To understand the role gBGC plays in the variation of π with GC in Leptidea, we investigated the properties of the DAF spectra separately for all four mutation categories mentioned above. All mutation classes showed a qualitatively negative quadratic relationship between π and GC content (Figure 5D, Figure S3), which indicates that factors other than gBGC are the main determinants of the relationship between GC content and diversity (c.f. Figure 5C). A majority of the segregating sites were GC-changing and S→W contributed most to π across all centiles (Swe-sin: Figure 5D Others: Figure S3).

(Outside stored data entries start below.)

-- ==== Sys2Proof/Machine/State.lean ====
section
/-! DEFINITION. The whole architectural state (10_state.md R10-R27, 20_memory.md R28), the reasons a step can stop,
and the machine right after reset. The state is plain data and holds exactly what R25 and R26 allow. -/

namespace Sys2Proof.Machine

/-- The names of the 8 registers; `r7` is also the stack pointer (R10, R11, R15). -/
inductive Reg where
  | r0 | r1 | r2 | r3 | r4 | r5 | r6 | r7
deriving DecidableEq, Repr

/-- The register file: 8 registers of 8 bits, none hard-wired, none banked (R10, R11, R14). -/
structure RegFile where
  r0 : Byte
  r1 : Byte
  r2 : Byte
  r3 : Byte
  r4 : Byte
  r5 : Byte
  r6 : Byte
  r7 : Byte
deriving DecidableEq, Repr

/-- The flags register: E (equal), G (greater), L (less) (R21). Its 8-bit layout is the view `Flags.byte`;
bits 7:3 are always 0, so they are no field (D8, log 10). -/
structure Flags where
  e : Bool
  g : Bool
  l : Bool
deriving DecidableEq, Repr

/-- The three kinds of fault of the core, with the info each records (R82). A fault is a next state of the machine:
`RUN` becomes `FAULTED` with one of these (R88; log 1). -/
inductive FaultCause where
  /-- code 1: the byte fetched at `pc` is not an opcode (R83) -/
  | decodeError (opcode : Byte) (pc : Nat)
  /-- code 2: an access would use an address above 255 (R84) -/
  | addressError (addr pc : Nat)
  /-- code 3: a register-index byte is 8 or more (R85) -/
  | registerIndexError (index : Byte) (pc : Nat)
deriving DecidableEq, Repr

/-- The engine state `RUN` (R23). -/
inductive RunState where
  /-- fetches and executes instructions -/
  | running
  /-- terminal, entered by HLT -/
  | halted
  /-- terminal, entered by a fatal error -/
  | faulted (cause : FaultCause)
deriving DecidableEq, Repr

/-- Memory: (address, byte) pairs in the canonical form `Memory.wf`; an address that is not listed reads
`Config.memReset`, which is 0 (R28; log 23). -/
abbrev Memory := List Host.Cell

/-- The state of the core: exactly the table of 10_state.md. -/
structure State where
  /-- `x[0]` to `x[7]` (R10) -/
  regs : RegFile
  /-- the program counter, an integer, 0 to 256 between instructions (R18, R20; D2, log 4) -/
  pc : Nat
  /-- the flags (R21) -/
  fl : Flags
  /-- the engine state (R23) -/
  run : RunState
  /-- the output log, oldest byte first (R24) -/
  out : List Byte
  /-- the 256 cells (R28) -/
  mem : Memory
deriving DecidableEq, Repr

/-- Why the model's `step` stops. The core's own faults are NOT here: they are next states (R88). -/
inductive Fault where
  /-- Raised by `step` alone, when `RUN` is HALTED: the core has no step (R53). Safe: the machine does nothing more. -/
  | noStepHalted
  /-- Raised by `step` alone, when `RUN` is FAULTED: the core has no step (R53, R89). Safe: the machine does nothing more. -/
  | noStepFaulted (cause : FaultCause)
deriving DecidableEq, Repr

/-- Why the model gives no meaning. No instruction of this model is refused. -/
inductive Refusal where
  /-- Raised by an arm of `exec` for an instruction without a meaning; no arm does so in this model. Safe. -/
  | notModelled (mnemonic : String)
deriving DecidableEq, Repr

/-- What a meaning and a step answer. -/
abbrev Result := Host.Outcome State Fault Refusal

/-- Reset (R27, R97 step 1): `x[0]`-`x[6]` 0, SP 0xF4, pc 0, flags clear (D7, log 9), RUNNING, OUT empty, memory 0. -/
def State.reset : State where
  regs := ⟨Config.regReset, Config.regReset, Config.regReset, Config.regReset,
    Config.regReset, Config.regReset, Config.regReset, Config.spReset⟩
  pc := Config.pcReset
  fl := ⟨false, false, false⟩
  run := .running
  out := []
  mem := []

end Sys2Proof.Machine
end

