/-- What POP and RET leave unchanged: every register but SP and, for POP, the one `ra` names; the flags, OUT, and all
of memory; RUN too, unless POP's register byte names no register (R12, R21, R24, R31). That such a byte faults, and
that nothing else does at any SP, are the spec's decisions D4 (log 6), D5 (log 7) and D19 (log 17); that the fault
comes before every write is D10 (log 11). -/
def Obligations.PopAndRetFrame : Prop :=
  ∀ (s t : State),
    (∀ ra : Byte, exec (.pop ra) s = .next t →
      (∀ r : Reg, r ≠ .r7 → ¬ Names ra r → t.reg r = s.reg r) ∧ t.fl = s.fl ∧ t.out = s.out ∧
      (∀ a : Nat, t.mem.read a = s.mem.read a) ∧
      (t.run = s.run ∨ ∃ f : Byte, 8 ≤ f.toNat ∧ t = { s with run := .faulted (.registerIndexError f s.pc) })) ∧
    (exec .ret s = .next t →
      (∀ r : Reg, r ≠ .r7 → t.reg r = s.reg r) ∧ t.fl = s.fl ∧ t.out = s.out ∧
      (∀ a : Nat, t.mem.read a = s.mem.read a) ∧ t.run = s.run)

/-- `PUSH r1; POP r2` leaves r2 equal to r1's value before the push, and SP restored (R74's example, the source's §8
property), for all registers but R7 and at every SP, also where SP wraps (D5, log 7). -/
def Obligations.PushThenPopRoundTrips : Prop :=
  ∀ (s t u : State) (ra rb : Byte) (a b : Reg), s.mem.wf = true → Names ra a → Names rb b → a ≠ .r7 → b ≠ .r7 →
    exec (.push ra) s = .next t → exec (.pop rb) t = .next u →
    u.reg b = s.reg a ∧ u.reg .r7 = s.reg .r7

/-- A RET reached with SP as the CALL left it, and the byte there as the CALL left it, returns to the address after
the CALL's two bytes with SP as before the CALL, and leaves `x[0]` to `x[6]` as they are (R75, R76, R77), also where
SP wraps (D5, log 7). -/
def Obligations.CallThenRetReturns : Prop :=
  ∀ (s t u v : State) (ra : Byte) (a : Reg), s.mem.wf = true → Names ra a → s.pc ≤ 253 →
    exec (.call ra) s = .next t → u.reg .r7 = t.reg .r7 →
    u.mem.read (u.reg .r7).toNat = t.mem.read (t.reg .r7).toNat → exec .ret u = .next v →
    v.pc = s.pc + 2 ∧ v.reg .r7 = s.reg .r7 ∧ ∀ r : Reg, r ≠ .r7 → v.reg r = u.reg r

/-! ## Output and halting -/

/-- PRN completes: OUT grows by exactly the value of the register its operand byte names, pc + 2 (R80, R81; that the
entry is a byte is the spec's decision D11, log 12). -/
def Obligations.PrnResult : Prop :=
  ∀ (s : State) (ra : Byte) (a : Reg), Names ra a →
    ∃ t, exec (.prn ra) s = .next t ∧ t.out = s.out ++ [s.reg a] ∧ t.pc = s.pc + 2 ∧ t.run = s.run

/-- HLT completes in every state: RUN is HALTED and nothing else changes. That pc keeps the address of the HLT is the
spec's decision D16 (log 15) (R78). -/
def Obligations.HltResult : Prop :=
  ∀ s : State, exec .hlt s = .next { s with run := .halted }

/-! ## Whole-machine rules -/

/-- The register writes, by instruction: no instruction changes a register that R12's table does not list for it, in
any form, faulting ones too (that a fault comes before every write is the spec's decision D10, log 11). POP's order of
writes, D14, is in `PopResult`. -/
def Obligations.RegisterWritesByInstruction : Prop :=
  ∀ (i : Instr) (s t : State) (r : Reg), exec i s = .next t → t.reg r ≠ s.reg r →
    match i with
    | .ldi ra _ => Names ra r
    | .add ra _ => Names ra r
    | .mul ra _ => Names ra r
    | .pop ra => Names ra r ∨ r = .r7
    | .push _ => r = .r7
    | .call _ => r = .r7
    | .ret => r = .r7
    | .hlt => False
    | .prn _ => False
    | .cmp _ _ => False
    | .jmp _ => False
    | .jeq _ => False
    | .jne _ => False

/-- The next pc, by instruction, where it does not fault (R19): HLT leaves it (D16, log 15); the others advance by their
length, no wrap (D2, log 4; the lengths of ADD and MUL are R43's inference, log 24), or go to the register's value, for
CALL as it stands after the push (D14, log 14), or for RET to the byte on top of the stack. A faulting instruction leaves
pc as it is (`FaultsArePrecise`). -/
def Obligations.NextPcByInstruction : Prop :=
  ∀ (i : Instr) (s t : State), s.run = .running → exec i s = .next t → t.safe →
    match i with
    | .hlt => t.pc = s.pc
    | .ldi _ _ => t.pc = s.pc + 3
    | .add _ _ => t.pc = s.pc + 3
    | .mul _ _ => t.pc = s.pc + 3
    | .cmp _ _ => t.pc = s.pc + 3
    | .prn _ => t.pc = s.pc + 2
    | .push _ => t.pc = s.pc + 2
    | .pop _ => t.pc = s.pc + 2
    | .jmp ra => ∃ a, Names ra a ∧ t.pc = (s.reg a).toNat
    | .jeq ra => ∃ a, Names ra a ∧ t.pc = if s.fl.e = true then (s.reg a).toNat else s.pc + 2
    | .jne ra => ∃ a, Names ra a ∧ t.pc = if s.fl.e = true then s.pc + 2 else (s.reg a).toNat
    | .call ra => ∃ a, Names ra a ∧ t.pc = (t.reg a).toNat
    | .ret => t.pc = (s.mem.read (s.reg .r7).toNat).toNat

/-- No step but one that completes a CMP changes the flags, whatever the instruction and whether or not it faults
(R21). -/
def Obligations.OnlyCmpWritesFlags : Prop :=
  ∀ s t : State, step s = .next t → s.memRead s.pc ≠ some 0b10100111 → t.fl = s.fl
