-- ==== Sys2Proof/Laws/Ops.lean ====
section
/-! SUPPORT. One lemma per shared operation: everything it can answer. -/

namespace Sys2Proof.Machine

/-! ## Register-index bytes -/

/-- A byte names a register exactly when its value is the register's number (R44). -/
theorem regOf_eq_some {f : Byte} {r : Reg} : regOf f = some r ↔ f.toNat = r.index := by
  unfold regOf
  split <;> cases r <;> simp_all [Reg.index]

/-- A byte names no register exactly when its value is 8 or more (R44). -/
theorem regOf_eq_none {f : Byte} : regOf f = none ↔ 8 ≤ f.toNat := by
  unfold regOf
  split <;> simp_all
  omega

/-- The two things the register check can do (R57). -/
theorem withReg_eq (f : Byte) (s : State) (k : Reg → Result) :
    (∃ r, f.toNat = r.index ∧ withReg f s k = k r) ∨
    (8 ≤ f.toNat ∧ withReg f s k = .next (s.enterFault (.registerIndexError f s.pc))) := by
  unfold withReg
  cases h : regOf f with
  | none => exact .inr ⟨regOf_eq_none.mp h, rfl⟩
  | some r => exact .inl ⟨r, regOf_eq_some.mp h, rfl⟩

theorem withReg_named {f : Byte} {r : Reg} (h : f.toNat = r.index) (s : State) (k : Reg → Result) :
    withReg f s k = k r := by
  simp [withReg, regOf_eq_some.mpr h]

theorem withReg_bad {f : Byte} (h : 8 ≤ f.toNat) (s : State) (k : Reg → Result) :
    withReg f s k = .next (s.enterFault (.registerIndexError f s.pc)) := by
  simp [withReg, regOf_eq_none.mpr h, raiseFault]

theorem withRegs_named {ra rb : Byte} {a b : Reg} (ha : ra.toNat = a.index) (hb : rb.toNat = b.index) (s : State)
    (k : Reg → Reg → Result) : withRegs ra rb s k = k a b := by
  simp [withRegs, withReg_named ha, withReg_named hb]

theorem withRegs_bad_first {ra : Byte} (h : 8 ≤ ra.toNat) (rb : Byte) (s : State) (k : Reg → Reg → Result) :
    withRegs ra rb s k = .next (s.enterFault (.registerIndexError ra s.pc)) := by
  simp [withRegs, withReg_bad h]

theorem withRegs_bad_second {ra rb : Byte} {a : Reg} (ha : ra.toNat = a.index) (h : 8 ≤ rb.toNat) (s : State)
    (k : Reg → Reg → Result) :
    withRegs ra rb s k = .next (s.enterFault (.registerIndexError rb s.pc)) := by
  simp [withRegs, withReg_named ha, withReg_bad h]

/-! ## ALU and comparison -/

@[simp] theorem byteOf_toNat (n : Nat) : (byteOf n).toNat = n % 256 := by simp [byteOf]

/-- ADD's result is the sum modulo 256 (R13, R63). -/
theorem alu_add_toNat (a b : Byte) : (alu .add a b).toNat = (a.toNat + b.toNat) % 256 := by simp [alu]

/-- MUL's result is the product modulo 256 (R13, R64). -/
theorem alu_mul_toNat (a b : Byte) : (alu .mul a b).toNat = (a.toNat * b.toNat) % 256 := by simp [alu]

/-- Each flag of a comparison is the unsigned comparison it stands for (R66). -/
theorem compareFlags_eq (a b : Byte) :
    compareFlags a b = ⟨decide (a.toNat = b.toNat), decide (a.toNat > b.toNat), decide (a.toNat < b.toNat)⟩ := by
  unfold compareFlags
  split
  · rename_i h; simp [h]
  · rename_i h
    split
    · rename_i h'; simp only [Flags.mk.injEq]; exact ⟨by simp [h], by simp [h'], by simp; omega⟩
    · rename_i h'; simp only [Flags.mk.injEq]; exact ⟨by simp [h], by simpa using h', by simp; omega⟩

/-! ## Fetching -/

theorem readBytes_length {s : State} {a n : Nat} {bs : List Byte} (h : readBytes s a n = .ok bs) : bs.length = n := by
  induction n generalizing a bs with
  | zero => simp only [readBytes, Except.ok.injEq] at h; simp [← h]
  | succ n ih =>
    simp only [readBytes] at h
    split at h
    · exact absurd h (by simp)
    · split at h
      · exact absurd h (by simp)
      · rename_i heq
        simp only [Except.ok.injEq] at h
        simp [← h, ih heq]

/-- The operand fetch succeeds exactly when the last byte is an address of memory (R56). -/
theorem readBytes_ok_bound {s : State} {a n : Nat} {bs : List Byte} (h : readBytes s a n = .ok bs) (hn : 0 < n) :
    a + n ≤ 256 := by
  induction n generalizing a bs with
  | zero => exact absurd hn (by simp)
  | succ n ih =>
    simp only [readBytes] at h
    split at h
    · exact absurd h (by simp)
    · rename_i heq
      have := (State.memRead_eq_some heq).1
      split at h
      · exact absurd h (by simp)
      · rename_i heq2
        rcases Nat.eq_zero_or_pos n with h0 | h0
        · omega
        · have := ih heq2 h0; omega

/-- A failing operand fetch names address 256 when it starts at an address of memory or just above it (R56, R84). -/
theorem readBytes_error {s : State} {a n e : Nat} (h : readBytes s a n = .error e) (ha : a ≤ 256) : e = 256 := by
  induction n generalizing a e with
  | zero => simp [readBytes] at h
  | succ n ih =>
    simp only [readBytes] at h
    split at h
    · rename_i heq
      simp only [Except.error.injEq] at h
      by_cases hle : a ≤ 255
      · rw [State.memRead_of_le _ hle] at heq; simp at heq
      · omega
    · rename_i heq
      have := (State.memRead_eq_some heq).1
      split at h
      · rename_i heq2
        simp only [Except.error.injEq] at h
        exact h ▸ ih heq2 (by omega)
      · exact absurd h (by simp)

/-- An operand fetch that fits below 256 reads the bytes memory holds there, in ascending order (R56). -/
theorem readBytes_of_fits (s : State) {a n : Nat} (h : a + n ≤ 256) :
    readBytes s a n = .ok ((List.range n).map (fun k => s.mem.read (a + k))) := by
  induction n generalizing a with
  | zero => rfl
  | succ n ih =>
    rw [List.range_succ_eq_map]
    simp only [readBytes, State.memRead_of_le s (show a ≤ 255 by omega), ih (show a + 1 + n ≤ 256 by omega)]
    simp [Function.comp_def, Nat.add_assoc, Nat.add_comm 1]

/-- Opcode lookup is exact (R47). -/
theorem opcodeOf_eq_some {b : Byte} {op : Opcode} : opcodeOf b = some op ↔ op.byte = b := by
  constructor
  · intro h
    have := List.find?_some h
    simpa using this
  · rintro rfl
    cases op <;> rfl

/-- Everything the fetch can answer (R54-R56). -/
theorem fetch_cases (s : State) :
    (255 < s.pc ∧ fetch s = .error (.addressError s.pc s.pc)) ∨
    (s.pc ≤ 255 ∧ opcodeOf (s.mem.read s.pc) = none ∧ fetch s = .error (.decodeError (s.mem.read s.pc) s.pc)) ∨
    (∃ op : Opcode, s.pc ≤ 255 ∧ op.byte = s.mem.read s.pc ∧ 255 < s.pc + op.format.operandCount ∧
      fetch s = .error (.addressError 256 s.pc)) ∨
    (∃ (op : Opcode) (bs : List Byte), s.pc ≤ 255 ∧ op.byte = s.mem.read s.pc ∧ s.pc + op.length ≤ 256 ∧
      readBytes s (s.pc + 1) op.format.operandCount = .ok bs ∧
      fetch s = .ok (op.toInstr (bs.getD 0 0) (bs.getD 1 0))) := by
  by_cases hpc : s.pc ≤ 255
  · cases hop : opcodeOf (s.mem.read s.pc) with
    | none => exact .inr (.inl ⟨hpc, rfl, by simp [fetch, hpc, hop]⟩)
    | some op =>
      have hb := opcodeOf_eq_some.mp hop
      cases hr : readBytes s (s.pc + 1) op.format.operandCount with
      | error e =>
        have he := readBytes_error hr (by omega)
        refine .inr (.inr (.inl ⟨op, hpc, hb, ?_, by simp [fetch, hpc, hop, hr, he]⟩))
        by_contra hcon
        rw [readBytes_of_fits s (by omega)] at hr
        exact absurd hr (by simp)
      | ok bs =>
        refine .inr (.inr (.inr ⟨op, bs, hpc, hb, ?_, hr, by simp [fetch, hpc, hop, hr]⟩))
        unfold Opcode.length
        rcases Nat.eq_zero_or_pos op.format.operandCount with h0 | h0
        · omega
        · have := readBytes_ok_bound hr h0; omega
  · have h : 255 < s.pc := by omega
    exact .inl ⟨h, by simp [fetch, h]⟩

/-! ## One step -/

/-- Everything one step can do (R53, R62). -/
theorem step_cases (s : State) :
    (s.run = .halted ∧ step s = .fault .noStepHalted) ∨
    (∃ c, s.run = .faulted c ∧ step s = .fault (.noStepFaulted c)) ∨
    (∃ c, s.run = .running ∧ fetch s = .error c ∧ step s = .next (s.enterFault c)) ∨
    (∃ i, s.run = .running ∧ fetch s = .ok i ∧ step s = exec i s) := by
  unfold step
  cases hr : s.run with
  | halted => exact .inl ⟨rfl, rfl⟩
  | faulted c => exact .inr (.inl ⟨c, rfl, rfl⟩)
  | running =>
    cases hf : fetch s with
    | error c => exact .inr (.inr (.inl ⟨c, rfl, rfl, rfl⟩))
    | ok i => exact .inr (.inr (.inr ⟨i, rfl, rfl, rfl⟩))

end Sys2Proof.Machine
end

The effects of linked selection and GC content on genetic diversity

Having rejected gBGC as a main contributor to the distribution of π along the GC gradient warrants the question: can the pattern be explained by reductions in diversity caused by linked selection? Linked selection has previously been shown to affect genetic diversity in butterfly genomes (Martin, et al. 2016; Talla, Soler, et al. 2019). Selection affecting linked sites will reduce genetic diversity unequally across the genome dependent on density of targets of selection and the rate of recombination. In agreement with this, CDS density, which can be used as a proxy for the intensity of linked selection in general but background selection in particular, was larger where π was lower (Figure 4D, Figure S4).

In addition, regional variation in mutation rate (μ) will also contribute to a heterogenous diversity landscape. We here suggest that GC content influences mutation rate for three reasons: i) π varies conspicuously with GC content (Figure 4D), ii) the S→W mutation bias appears to be affected by GC content (Figure 3 C), and, iii) GC content has been shown to be a major determinant of the mutation rate at CpG sites in humans (Fryxell and Moon 2005; Tyekucheva, et al. 2008; Schaibley, et al. 2013). Since guanine and cytosine are bound by three hydrogen bonds, one more than for adenine and thymine, it is believed that a higher local GC content reduces the formation of transient single-stranded states (Inman 1966). Cytosine deamination, which leads to C/G→T/A mutations, occurs at a higher rate in single-stranded DNA (Frederico, et al. 1993). Thus a higher GC content appears to reduce CpG mutation rates on a local scale of ca 2kb (Elango, et al. 2008). Mutation rate variation determined by local GC content outside the CpG context are less studied but negative correlations have been observed for most mutation classes in humans (Schaibley, et al. 2013).

To disentangle the relative contribution of GC content and CDS density on variation in π, we visualized the multivariate data by a coplot. The GC centiles were placed in five bins of equidistant GC content and separated by mutation category (Figure 6, Figure S4). The fifth bin was not considered as it included only a single centile with the highest GC content. First, we studied the association between GC content and CDS density (Figure 6A). GC content was negatively associated with CDS density in bin 1 and 2, while bin 3 showed no relationship and bin 4 a positive correlation (Figure 6A). Second, we considered the relationship between π and CDS density for all mutation categories. Here the general trend was negative, across GC bins, populations and mutation categories. In addition, the slopes got more negative with increasing GC content (Figure 6B, Figure S4).

Figure 6:
  • Download figure
  • Open in new tab
Figure 6: Relationship between π, CDS density and GC content.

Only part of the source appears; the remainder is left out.